My work has featured in many regional newspapers including Army and Defence News, and the New York Times. I have illustrated two publications; the dust cover of R.M.Williams biography “One Piece of Leather” by Rob Lynn and Defence Family of Australia’s publication “Voices” which has brought a new wave of interest in my art as well.

long time agoI am really grateful for Facebook!! It’s what started my career as a War Artist, and LinkedIn for word of mouth and networking. Anything that involves Social Media is an essential and great word of mouth tool. The great part about social media is that if you have a gallery for your artwork, someone can view it with just a click of a button, so no matter the location, you are accessible to anyone in the world.

What plans do you have to expand your business further?

Re-enlistment is a priority at the moment. I have  the opportunity to enlist with the RAE as a Combat Engineer and hope to transfer later into the Australian Regular Army in a few years time as a Multimedia Technician.

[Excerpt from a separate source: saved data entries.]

-- ==== Sys2Proof/Proofs/Configuration.lean ====
section
/-! CONFIG_COMPLETE (R28, R454): a plane enters LIVE, is written again, or goes to FREE and leaves its task a fault. -/

namespace Sys2Proof.Proofs

open Sys2Proof.Machine Sys2Proof.Claims

variable {s : State}

theorem satAdd_eq_oneMore (x : W32) : satAdd x = oneMore x := by
  unfold satAdd oneMore
  split
  next h => subst h; rfl
  next h =>
    have hx : x.toNat ≠ 2 ^ 32 - 1 := fun he => h (BitVec.eq_of_toNat_eq he)
    have hlt := x.isLt
    refine BitVec.eq_of_toNat_eq ?_
    rw [BitVec.toNat_add, BitVec.toNat_ofNat, Nat.min_eq_left (by omega)]
    rfl

/-- No lookup finds the entry any more; the die that the fault will name is drawn (R454). -/
def spoiled (s : State) (e : Nat) : State :=
  { s with fresh := s.fresh + 1, tack := s.tack.map fun x => if x.1 = e then (x.1, { x.2 with bad := true }) else x }

/-- A plane whose third write failed is FREE and its entry bad, and a restore of its task is no more (R454). -/
def emptied (s : State) (p : PlaneId) (colour e : Nat) : State :=
  let z := ((spoiled s e).setPlane p {}).pruneEdges.sweepTack
  { z with tasks := z.tasks.filter fun u => u.2.restores ≠ some colour }

/-- Its task is READY again, without a plane, before it takes the fault. -/
def unconfigured (s : State) (p : PlaneId) (colour e : Nat) (t : Task) : State :=
  (emptied s p colour e).setTask colour { t with plane := none, st := .ready }

section Refused

variable (c : Nat) (t : Task) (f : HeldFault)

@[simp] theorem refusedWith_plane (p : PlaneId) : (refusedWith s c t f).plane? p = s.plane? p := rfl
@[simp] theorem refusedWith_tack : (refusedWith s c t f).tack = s.tack := rfl
@[simp] theorem refusedWith_ctxs : (refusedWith s c t f).ctxs = s.ctxs := rfl
@[simp] theorem refusedWith_dram : (refusedWith s c t f).dram = s.dram := rfl
@[simp] theorem refusedWith_task : (refusedWith s c t f).task c = some { t with
    refused := some f, refusedAt := s.nextId, shown := none, mask := none, chosen := none } := mapGet_mapSet_same ..

end Refused

section Failed

variable {p : PlaneId} {pl : Plane} {c e : Nat} {t : Task}

theorem emptied_ctxs : (emptied s p c e).ctxs = s.ctxs := by simp [emptied, State.sweepTack, State.pruneEdges, spoiled]

theorem emptied_dram : (emptied s p c e).dram = s.dram := by simp [emptied, State.sweepTack, State.pruneEdges, spoiled]

theorem emptied_nextId : (emptied s p c e).nextId = s.nextId := by simp [emptied, State.sweepTack, State.pruneEdges, spoiled]

theorem emptied_regs : (emptied s p c e).regs = s.regs := by simp [emptied, State.sweepTack, State.pruneEdges, spoiled]

theorem emptied_plane (hp : s.plane? p = some pl) : (emptied s p c e).plane? p = some {} := by
  have hpads : (emptied s p c e).pads = ((spoiled s e).setPlane p {}).pads := by
    simp only [emptied, State.sweepTack, State.pruneEdges]
  have hspoiled : (spoiled s e).plane? p = some pl := hp
  rw [plane?_of_pads hpads, State.plane_setPlane_same, hspoiled, Option.map_some]

theorem emptied_task (ht : s.task c = some t) (hr : t.restores = none) : (emptied s p c e).task c = some t := by
  have htasks : (emptied s p c e).tasks = s.tasks.filter fun u => u.2.restores ≠ some c := by
    simp [emptied, State.sweepTack, State.pruneEdges, spoiled]
  rw [State.task, htasks]
  exact mapGet_filter_of_pos ht (by simp [hr])

theorem emptied_bad {y : TackEntry} (hy : mapGet (emptied s p c e).tack e = some y) : y.bad = true := by
  have hm := mem_of_mapGet hy
  simp only [emptied, State.sweepTack, State.pruneEdges, State.setPlane_tack, spoiled] at hm
  obtain ⟨⟨k, x⟩, -, hx⟩ := List.mem_map.1 (List.mem_filter.1 hm).1
  split at hx
  next => cases hx; rfl
  next hne => cases hx; exact absurd rfl hne

/-- The task of a plane that cannot be configured takes fault 0x31, which cannot resume (R454). -/
theorem configFailed_eq {d : Paddock} (he : pl.entry = some e) (ht : s.task pl.colour = some t) (hh : t.handler = false)
    (hr : t.restores = none) (htr : takesTraps (s.ctx t.ctx)) : s.configFailed p d pl =
      refusedWith (unconfigured s p pl.colour e t) pl.colour { t with plane := none, st := .ready }
        { s.planeFault d 0x31 true with die := (Config.freeWord s.fresh).toNat % 9 } := by
  have hmod : (emptied s p pl.colour e).modTask pl.colour (fun t => { t with plane := none, st := .ready }) =
      unconfigured s p pl.colour e t := modTask_eq _ (emptied_task ht hr)
  have htask : (unconfigured s p pl.colour e t).task pl.colour = some { t with plane := none, st := .ready } :=
    mapGet_mapSet_same ..
  have hctx : takesTraps ((unconfigured s p pl.colour e t).ctx t.ctx) := by
    rw [unconfigured, State.ctx, State.setTask_ctxs, emptied_ctxs]
    exact htr
  have hfault : s.planeFault d 0x31 true = (unconfigured s p pl.colour e t).planeFault d 0x31 true := by
    simp only [State.planeFault, State.dieTime, unconfigured, State.setTask_regs, emptied_regs]
  rw [← refuse_eq_refusedWith (reason := 0) htask hh hctx, hfault, ← hmod]
  simp only [State.configFailed, he, Option.getD_some]
  rfl

end Failed

theorem configures_planes : configures := by
  intro s d pl e x hd hp hst hab he hx
  have hexec : exec .configComplete s = execConfigComplete s := rfl
  have hgo : ¬ (pl.st ≠ .config ∨ pl.abandon = true) := by simp [hst, hab]
  have him : pl.entry.bind s.imageOf = some x.image := by simp [he, State.imageOf, hx]
  refine ⟨fun hv hs => ?_, fun hv hw => ?_, fun t hv hw ht hh hr htr => ?_⟩
  · have hv' : ¬ ¬ s.arg.verdict = true := by simp [hv]
    simp only [hexec, execConfigComplete, hd, hp, him, hs, if_neg hgo, if_neg hv']
    rfl
  · have hv' : ¬ s.arg.verdict = true := by simp [hv]
    simp only [hexec, execConfigComplete, hd, hp, if_neg hgo, if_pos hv', if_pos hw, satAdd_eq_oneMore]
  · have hv' : ¬ s.arg.verdict = true := by simp [hv]
    have hz : exec .configComplete s = .next (s.configFailed s.arg.plane d pl) := by
      simp only [hexec, execConfigComplete, hd, hp, if_neg hgo, if_pos hv', if_neg hw.not_gt]
    rw [configFailed_eq he ht hh hr htr] at hz
    refine ⟨_, (Config.freeWord s.fresh).toNat % 9, hz, ?_, ?_, ?_, ?_, ?_⟩
    · rw [refusedWith_plane, unconfigured, plane?_of_pads (State.setTask_pads ..)]
      exact emptied_plane hp
    · rw [refusedWith_tack, unconfigured, State.setTask_tack]
      exact fun y => emptied_bad
    · rw [refusedWith_ctxs, unconfigured, State.setTask_ctxs, emptied_ctxs]
    · rw [refusedWith_dram, unconfigured, State.setTask_dram, emptied_dram]
    · rw [refusedWith_task, unconfigured, State.setTask_nextId, emptied_nextId]
      rfl

/-- Settles O54: translations, the entries they fill, the plans they keep, and the planes configured from them. -/
theorem loadsTranslateAndConfigure : Obligations.LoadsTranslateAndConfigure :=
  ⟨translates_loads, fills_entry, plans_stay, configures_planes⟩

end Sys2Proof.Proofs
end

I am painting for PLATATAC as a War Artist also. PLATATAC have given me more opportunities to work in other areas that I thought not possible as a civilian and I am excited about the future prospects of working alongside this great Australian company!

What attributes do people need to become successful?

Essentially you have to have PASSION and DETERMINATION and the willingness to WANT to make a difference in your life and others. You have to love what you do and not let it become a ‘chore’ for you to work it.
You must have drive, motivation and goals followed by action.
When you start doing something you are passionate about, things will fall into place.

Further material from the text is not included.